(Records shown begins)

-- ==== Sys2Proof/Machine/Tab.lean ====
section
/-! DEFINITION. Sparse tables: a list of (key, value) pairs, keys strictly rising, and the byte memory built
on the same idea. One set of operations serves every keyed piece of state. -/
namespace Sys2Proof.Machine

/-- A sparse table from natural keys, kept in strictly rising key order. -/
abbrev Tab (α : Type) := List (Nat × α)

/-- The entry at key `k`, if the table lists one. -/
def Tab.get? {α : Type} : Tab α → Nat → Option α
  | [], _ => none
  | (j, v) :: t, k => if k = j then some v else Tab.get? t k

/-- The entry at key `k`, or `d` where the table lists none. -/
def Tab.getD {α : Type} (t : Tab α) (k : Nat) (d : α) : α := (Tab.get? t k).getD d

/-- The table with `v` at key `k`; the rising order is kept. -/
def Tab.set {α : Type} : Tab α → Nat → α → Tab α
  | [], k, v => [(k, v)]
  | (j, w) :: t, k, v =>
    if k = j then (k, v) :: t
    else if k < j then (k, v) :: (j, w) :: t
    else (j, w) :: Tab.set t k v

/-- The table without an entry at key `k`. -/
def Tab.del {α : Type} : Tab α → Nat → Tab α
  | [], _ => []
  | (j, w) :: t, k => if k = j then t else (j, w) :: Tab.del t k

/-- The values whose key satisfies `p`. -/
def Tab.keep {α : Type} (t : Tab α) (p : Nat → α → Bool) : Tab α := t.filter fun e => p e.1 e.2

/-- Every value changed by `f`, keys kept. -/
def Tab.mapV {α : Type} (t : Tab α) (f : Nat → α → α) : Tab α := t.map fun e => (e.1, f e.1 e.2)

/-- Keys strictly rising: the canonical order of every table. -/
def Tab.sorted {α : Type} : Tab α → Bool
  | [] => true
  | [_] => true
  | (j, _) :: (k, w) :: t => decide (j < k) && Tab.sorted ((k, w) :: t)

/-- Byte memory in canonical form: addresses strictly rising, no listed byte equal to `Memory.blank`. -/
abbrev Memory := List Host.Cell

/-- What an address that nothing has written reads as.
DESIGN CHOICE (log entry 4), unsafe: R491 says only that DRAM contents are lost at a cold reset. -/
def Memory.blank : BitVec 8 := 0

/-- The byte at address `a`. -/
def Memory.read (m : Memory) (a : Nat) : BitVec 8 := Tab.getD m a Memory.blank

/-- The memory with byte `b` at address `a`, in canonical form. -/
def Memory.write (m : Memory) (a : Nat) (b : BitVec 8) : Memory :=
  if b = Memory.blank then Tab.del m a else Tab.set m a b

/-- The `n` bytes from address `a` on. -/
def Memory.readN (m : Memory) (a : Nat) : Nat → List (BitVec 8)
  | 0 => []
  | n + 1 => Memory.read m a :: Memory.readN m (a + 1) n

/-- The memory with the bytes of `bs` stored from address `a` on. -/
def Memory.writeN (m : Memory) (a : Nat) : List (BitVec 8) → Memory
  | [] => m
  | b :: bs => Memory.writeN (Memory.write m a b) (a + 1) bs

/-- The memory with nothing listed in the `n` addresses from `a` on. -/
def Memory.blankRange (m : Memory) (a n : Nat) : Memory := m.filter fun c => c.1 < a || a + n ≤ c.1

/-- The canonical form of a memory. -/
def Memory.wf (m : Memory) : Bool := Tab.sorted m && m.all fun c => c.2 != Memory.blank

end Sys2Proof.Machine
end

(Records shown ends)

Transcribe verbatim. Cover the lines from the first line of the entries above to the line containing "namespace Sys2Proof.Machine", inclusive.

# Output for this exercise
-- ==== Sys2Proof/Machine/Tab.lean ====
section
/-! DEFINITION. Sparse tables: a list of (key, value) pairs, keys strictly rising, and the byte memory built
on the same idea. One set of operations serves every keyed piece of state. -/
namespace Sys2Proof.Machine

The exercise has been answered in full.